In the last 2 years, several agencies have raised alarming concerns on the unregulated crypto market but no clear cut framework was provided by the government. Though the current union budget remained silent as far as the regulatory mechanism of such digital assets is considered, it has undertaken a slew of taxation measures in the direction of its regulation. The government have moved the long way from the point of a blanket ban to a place where its position is vague. In union budget 2022-23, the government has introduced certain tax guidelines on the sale and transfer of digital assets that would encompass cryptocurrencies and Non-Fungible Tokens (NFT).

The Finance Minister (FM) Nirmala Sitharaman in her latest budget speech announced that a flat 30% tax on profit from selling virtual digital assets will be imposed with no deduction on expenses except the cost of acquisition, the loss cannot be set off. The government have placed no room for loopholes, as even, gifting these virtual digital assets will be taxed in the hands of the recipient. In addition, Under Post Budget Press Conference the FM made clear that every crypto transaction will attract 1% TDS above the threshold. It is worth noting that the former tax provision of the union budget will come into force from April 01, 2022, while the latter will be enforced from July 01, 2022.

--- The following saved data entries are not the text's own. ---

/-- The effect of an instruction is the same within surroundings, which stay as they are. -/
theorem exec_within (h : c.HiddenBy s) (i : Instr) : exec i (s.within c) = mapNext (State.within c) (exec i s) := by
  cases i with
  | halt | noop => rfl
  | set A B | not A B => exact orRaise_within rfl fun _ => orRaise_within (resolve_within B) fun _ => rfl
  | eq A B C | gt A B C | add A B C | mult A B C | and A B C | or A B C =>
    exact orRaise_within rfl fun _ => orRaise_within (resolve_within B) fun _ =>
      orRaise_within (resolve_within C) fun _ => rfl
  | mod A B C =>
    exact orRaise_within rfl fun _ => orRaise_within (resolve_within B) fun _ =>
      orRaise_within (resolve_within C) fun _ => orRaise_within rfl fun _ => rfl
  | jmp A => exact orRaise_within (resolve_within A) fun _ => rfl
  | jt A B | jf A B =>
    exact orRaise_within (resolve_within A) fun _ => orRaise_within (resolve_within B) fun _ => by split <;> rfl
  | rmem A B =>
    exact orRaise_within rfl fun _ => orRaise_within (resolve_within B) fun _ => orRaise_within rfl fun _ => rfl
  | wmem A B =>
    exact orRaise_within (resolve_within A) fun _ => orRaise_within (resolve_within B) fun _ =>
      orRaise_within rfl fun _ => rfl
  | push A => exact orRaise_within (resolve_within A) fun v => by rw [State.push_within]; rfl
  | call A => exact orRaise_within (resolve_within A) fun v => by rw [State.push_within]; rfl
  | out A => exact orRaise_within (resolve_within A) fun v => by rw [State.emit_within]; rfl
  | pop A => exact orRaise_within rfl fun _ => orRaise_within_map (State.pop_within h.stack) fun _ => rfl
  | ret => exact orRaise_within_map (State.pop_within h.stack) fun _ => rfl
  | input A =>
    exact orRaise_within rfl fun _ => orRaise_within_map (State.takeInput_within h.input) fun answer => by
      cases answer <;> rfl

theorem step_within (h : c.HiddenBy s) : step (s.within c) = mapNext (State.within c) (step s) := by
  by_cases hrun : s.run = .running
  · rw [step_running hrun, step_running (s := s.within c) hrun]
    exact orRaise_within (fetch_congr rfl rfl) (exec_within h)
  · rw [step_of_not_running hrun, step_of_not_running (s := s.within c) hrun]
    rfl

end Within

/-- Settles O51: a history emitted before is hidden by every state. -/
theorem outputIsNotRead : Obligations.OutputIsNotRead := by
  intro s history
  have hwithin : State.within ⟨[], history, [], none⟩ = fun t => { t with out := history ++ t.out } :=
    funext fun t => by simp only [State.within, List.nil_append, List.append_nil, Option.getD_none]
  have hstep := step_within (c := ⟨[], history, [], none⟩) (s := s) ⟨.inl rfl, .inl ⟨rfl, rfl⟩⟩
  rw [hwithin] at hstep
  exact hstep

/-- Settles O52: a code available hides those behind it. -/
theorem inputIsNotReadAhead : Obligations.InputIsNotReadAhead :=
  fun s more ended hinp => step_within (c := ⟨[], [], more, some ended⟩) (s := s) ⟨.inl rfl, .inr hinp⟩

/-- Settles O53: an element of the stack hides the words below it. -/
theorem stackBelowIsNotRead : Obligations.StackBelowIsNotRead := by
  intro s below hstack
  have hwithin : State.within ⟨below, [], [], none⟩ = fun t => { t with stack := below ++ t.stack } :=
    funext fun t => by simp only [State.within, List.nil_append, List.append_nil, Option.getD_none]
  have hstep := step_within (c := ⟨below, [], [], none⟩) (s := s) ⟨.inr hstack, .inl ⟨rfl, rfl⟩⟩
  rw [hwithin] at hstep
  exact hstep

It can be considered as a welcome move as the tax on cryptocurrency brings it at par with the speculative income and it will be treated the same as lottery, game show etc. This is only going to increase the tax burden for cryptocurrency investors, who will have to shell out almost a third of their returns towards tax. On the positive side, these digital assets are given recognition and remove doubts on trading such assets.

Why Government took years to decide on cryptocurrency?

There are multiple reasons why the government took years to decide on the future of cryptocurrency in India. The major reasons are mentioned:

1. Lack of Data

Central Board of Direct Taxes chief J.B. Mohapatra stated that the government had been closely monitoring the crypto market for the last 4 years. As crypto is a developing market, the government needed considerable information about its operability to take any concrete decision. Therefore, the government has carried out a few pilot studies on this theme and strategically collected adequate data to design a future roadmap of the crypto market in India. Now, it has the required data set & it can go with future steps.

2. Covid Pandemic

First, India is a mixed-income economy (capitalism and socialism go hand in hand) where the emphasis is more on social welfare. During the covid phase, the government's priority was to save life and livelihood of the masses. As a result, the government restrained from taking any decision on the growing crypto market which could have further tensed the already volatile Indian market.

3. Digital Infrastructure

Digital infrastructure is the essential pillar to regulate virtual assets. A transparent, scalable, market surveillance, a stable technical infrastructure is critical to providing fair and orderly markets capable of managing high, sustained transaction loads and coping with peaks during volatile trading conditions. India lacked an effective digital infrastructure that could be meet the dynamic demands of the industry.

Comment on Government's Approach

The budget 2022 has cleared the confusion on crypto for the investor by providing the opportunity to make the right choice whether to put money or not in this risky asset. There is still ambiguity on a variety of issues such as the date of applicability, which head would cater with crypto, threshold etc. However, it is a progressive move for the rapidly emerging crypto and blockchain industry in India. Self-declaration and taxation are evidence of approval of the virtual digital market in India. It can pave way for further developing regulatory framework. New taxation policy will impact the sentiments of investors. Now, investors can take more systematic and balanced future financial decisions.